On March 17, 2018, Scandrick was released after 10 seasons. He finished his Cowboys career with 125 games played, 422 tackles, 11.5 sacks, eight interceptions and 63 pass deflections.

===Washington Redskins===
On March 19, 2018, Scandrick signed a two-year contract with the Washington Redskins. He was released on August 14.

===Kansas City Chiefs===
Scandrick signed a one-year contract worth $1.5 million with the Kansas City Chiefs on August 19, 2018. He played in 15 games with seven starts, recording 44 combined tackles, a career-high 13 passes defensed, an interception, and a forced fumble.

===Philadelphia Eagles===
On July 27, 2019, Scandrick signed with the Philadelphia Eagles. He was released during final roster cuts on August 30. Scandrick was re-signed on September 27.
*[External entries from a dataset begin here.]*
-- ==== Sys2Proof/Machine/Intake.lean ====
section
/-! DEFINITION. The records and events of a lane up to the end of a reading: link errors (R60, R61), HEARTBEAT (R74), ITEM BEGIN with
admission (R71, R86), OBSERVATION (R89), ITEM END (R90), the silence timer (R67), the news of report space (R87) and the end of a
record's sending (R63). -/

namespace Sys2Proof.Machine

/-- R60, R61, R69: a link error is counted in any enabled state; a DISABLED lane counts nothing. -/
def State.linkError (s : State) (l : LaneId) : State :=
  if (s.lane l).state = .disabled then s else s.countLinkError l
/-- LINK CHECK FAILURE (R60). -/
def execLinkCheckFailure (l : LaneId) (s : State) : Result := (s.linkError l).done
/-- RECORD NOT WELL FORMED (R61). -/
def execRecordNotWellFormed (l : LaneId) (s : State) : Result := (s.linkError l).done

/-- HEARTBEAT (R66, R68, R74). -/
def execHeartbeat (l : LaneId) (b : Belt) (d : Diverter) (s : State) : Result :=
  (s.receive l (.heartbeat b d) fun s => s.noteBelt l b d).done

/-! ITEM BEGIN. -/

/-- R70, R86: a refusal; the expected number becomes s, or stays at it. -/
def State.refuseItem (s : State) (l : LaneId) (sq : Seq) : State :=
  (s.onLane l fun v =>
    { v with counters := { v.counters with refused := bump v.counters.refused }, expected := some sq }).send l (.refuse sq)
/-- R86: a new item record. -/
def newItem (l : LaneId) (sq : Seq) (consignment : Option Nat) (reserved : Bool) : Item :=
  ⟨l, sq, .reading, [], false, consignment, none, reserved⟩
/-- R86, R133: the reservation and the membership of an admission; a TEST lane has neither. -/
def State.reserveAdmission (s : State) (l : LaneId) : State × Option Nat :=
  if accounts (s.lane l).mode then (s.onReport ReportUnit.reserveItem).joinConsignment l else (s, none)
/-- R70, R86, R87, R92: an admission. -/
def State.admitItem (s : State) (l : LaneId) (sq : Seq) : State :=
  let item := s.reserveAdmission l
  let s₁ := (item.1.onLane l fun v =>
    { v with
      counters := { v.counters with admitted := bump v.counters.admitted }
      queue := v.queue ++ [newItem l sq item.2 (accounts v.mode)]
      expected := some (sq + 1#16) }).send l (.admission sq)
  let s₂ := s₁.levelNotice l (s.lane l).level
  (if accounts (s.lane l).mode then s₂.settleReport else s₂).reevaluate l
/-- R71, R86: an ITEM BEGIN taken in ACTIVE. -/
def State.beginItem (s : State) (l : LaneId) (sq : Seq) : State :=
  let v := s.lane l
  if v.readingItem.isSome then s.violate l .beginWhileReading .itemBegin sq
  else if v.expected.isSome ∧ v.expected ≠ some sq then s.violate l .sequenceBreak .itemBegin sq
  else if v.hold ∨ (accounts v.mode ∧ s.report.itemRoom = false) then s.refuseItem l sq
  else s.admitItem l sq
/-- ITEM BEGIN (R66, R68, R71, R86). -/
def execItemBegin (l : LaneId) (sq : Seq) (s : State) : Result :=
  (s.receive l (.itemBegin sq) fun s => s.beginItem l sq).done

/-! OBSERVATION and ITEM END. -/

/-- R8, R83: an observation as it joins a record; an IDENT is UNCHECKED. -/
def heldOf : Observation → HeldObservation
  | .ident i => .ident i .unchecked
  | .weight g => .weight g
  | .size h w d => .size h w d
  | .medium m => .medium m
/-- R89: an observation joins the list, or is dropped when it holds 8. -/
def Item.join (i : Item) (o : Observation) : Item :=
  if i.observations.length < Config.maxObservations then { i with observations := i.observations ++ [heldOf o] }
  else { i with oversize := true }
def State.joinReading (s : State) (l : LaneId) (o : Observation) : State :=
  s.onLane l fun v => v.onReading fun i => i.join o
/-- R72: what an OBSERVATION or ITEM END that names no READING item comes to. -/
def State.misdirected (s : State) (l : LaneId) (type : RecordType) (sq : Seq) : State :=
  if (s.lane l).stale sq then s.countStale l else s.violate l .unknownItem type sq
/-- R72, R89: an OBSERVATION taken in ACTIVE. -/
def State.observe (s : State) (l : LaneId) (sq : Seq) (o : Observation) : State :=
  if (s.lane l).namesReading sq then s.joinReading l o else s.misdirected l .observation sq
/-- OBSERVATION (R66, R68, R72, R89). -/
def execObservation (l : LaneId) (sq : Seq) (o : Observation) (s : State) : Result :=
  (s.receive l (.observation sq o) fun s => s.observe l sq o).done

/-- R90: the READING item, its last observation joined, is decided: compared on a TEST lane, decided on any other. -/
def State.endReading (s : State) (l : LaneId) (o : Option Observation) : State :=
  let s₁ := match o with
    | some o => s.joinReading l o
    | none => s
  match (s₁.lane l).readingItem with
  | some i => if (s₁.lane l).mode = .test then s₁.testItemEnd l i else s₁.decideItem l i
  | none => s₁
/-- R72, R90: an ITEM END taken in ACTIVE. -/
def State.endItemReading (s : State) (l : LaneId) (sq : Seq) (o : Option Observation) : State :=
  if (s.lane l).namesReading sq then s.endReading l o else s.misdirected l .itemEnd sq
/-- ITEM END (R66, R68, R72, R90). -/
def execItemEnd (l : LaneId) (sq : Seq) (o : Option Observation) (s : State) : Result :=
  (s.receive l (.itemEnd sq o) fun s => s.endItemReading l sq o).done

/-! Events of the lane itself. -/

/-- R67: expiry of a running silence timer. -/
def State.silenceExpired (s : State) (l : LaneId) : State :=
  match (s.lane l).silenceTimer, (s.lane l).state with
  | some _, .active =>
    let s₁ := (s.onLane l fun v => { v with state := .silent }).restartSilence l
    (s₁.laneNotice l .silent .rising .none).reevaluate l
  | some _, .silent => s.restartSilence l
  | _, _ => s
/-- SILENCE TIMER EXPIRY (R67). -/
def execSilenceTimerExpiry (l : LaneId) (s : State) : Result := (s.silenceExpired l).done

/-- R87: the oldest news of the report unit reaches the lane, which re-evaluates its hold flag. -/
def State.takeNews (s : State) (l : LaneId) : State :=
  match (s.lane l).news with
  | [] => s
  | b :: t => (s.onLane l fun v => { v with noSpace := b, news := t }).reevaluate l
/-- NO REPORT SPACE NEWS (R87). -/
def execNoReportSpaceNews (l : LaneId) (s : State) : Result := (s.takeNews l).done

/-- R63: a record sent to its end; the next one produced begins. -/
def Lane.sent (v : Lane) : Lane :=
  match v.sending, v.outbox with
  | none, _ => v
  | some _, [] => { v with sending := none }
  | some _, r :: t => { v with sending := some r, outbox := t }
/-- LANE RECORD SENT (R63). -/
def execLaneRecordSent (l : LaneId) (s : State) : Result := (s.onLane l Lane.sent).done

end Sys2Proof.Machine
end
During Week 5 against the New York Jets, Scandrick recorded two strip sacks. On the second one, he strip-sacked Luke Falk and returned the ball for a 44-yard touchdown in the 31–6 victory. Two weeks later against his former team, the Cowboys, Scandrick was beaten in the open field by the Cowboys' Tavon Austin for a 20-yard touchdown on a jet sweep. Scandrick was released on October 21.

==NFL career statistics==

=== Regular season ===

Year: Team; Games; Tackles; Interceptions; Fumbles
GP: GS; Cmb; Solo; Ast; Sck; Int; Yds; Avg; Lng; TD; PD; FF; FR; Yds; TD
2008: DAL; 16; 2; 36; 35; 1; 1.0; 0; 0; 0.0; 0; 0; 4; 0; 0; 0; 0
2009: DAL; 16; 4; 51; 48; 3; 1.0; 1; 0; 0.0; 0; 0; 9; 1; 1; 15; 0
2010: DAL; 16; 3; 46; 31; 5; 2.5; 1; 40; 40.0; 40; 1; 9; 0; 0; 0; 0
2011: DAL; 13; 7; 49; 42; 7; 2.0; 1; 0; 0.0; 0; 0; 5; 0; 0; 0; 0
2012: DAL; 11; 3; 21; 16; 5; 0.0; 0; 0; 0.0; 0; 0; 4; 0; 0; 0; 0
2013: DAL; 16; 15; 64; 59; 8; 2.0; 2; 0; 0.0; 0; 0; 12; 1; 0; 0; 0
2014: DAL; 14; 14; 55; 50; 5; 1.0; 2; 2; 1.0; 2; 0; 9; 2; 0; 0; 0
2015: DAL; 0; 0; Did not play due to injury
2016: DAL; 12; 10; 46; 39; 7; 2.0; 1; 0; 0.0; 0; 0; 8; 3; 0; 0; 0
2017: DAL; 11; 11; 38; 32; 6; 0.0; 0; 0; 0.0; 0; 0; 3; 0; 0; 0; 0
2018: KC; 15; 7; 44; 38; 6; 0.0; 1; 0; 0.0; 0; 0; 13; 1; 0; 0; 0
2019: PHI; 3; 1; 7; 6; 1; 0.0; 0; 0; 0.0; 0; 0; 0; 2; 1; 44; 1
Career: 143; 77; 450; 400; 50; 11.5; 9; 42; 4.7; 40; 1; 76; 10; 2; 59; 1

=== Postseason ===

Year: Team; Games; Tackles; Interceptions; Fumbles
GP: GS; Cmb; Solo; Ast; Sck; Int; Yds; Avg; Lng; TD; PD; FF; FR; Yds; TD
2009: DAL; 2; 1; 6; 6; 0; 0.0; 0; 0; 0.0; 0; 0; 0; 0; 0; 0; 0
2014: DAL; 2; 2; 8; 6; 2; 0.0; 0; 0; 0.0; 0; 0; 0; 0; 0; 0; 0
2016: DAL; 1; 1; 3; 3; 0; 1.0; 0; 0; 0.0; 0; 0; 0; 0; 0; 0; 0
2018: KC; 1; 0; 0; 0; 0; 0.0; 0; 0; 0.0; 0; 0; 0; 0; 0; 0; 0
Career: 6; 4; 17; 15; 2; 1.0; 0; 0; 0.0; 0; 0; 0; 0; 0; 0; 0

==Personal life==
Scandrick is a father to twin daughters from a previous relationship and two sons with former model turned fashion designer Draya Michele and the second from WNBA player Dearica Hamby.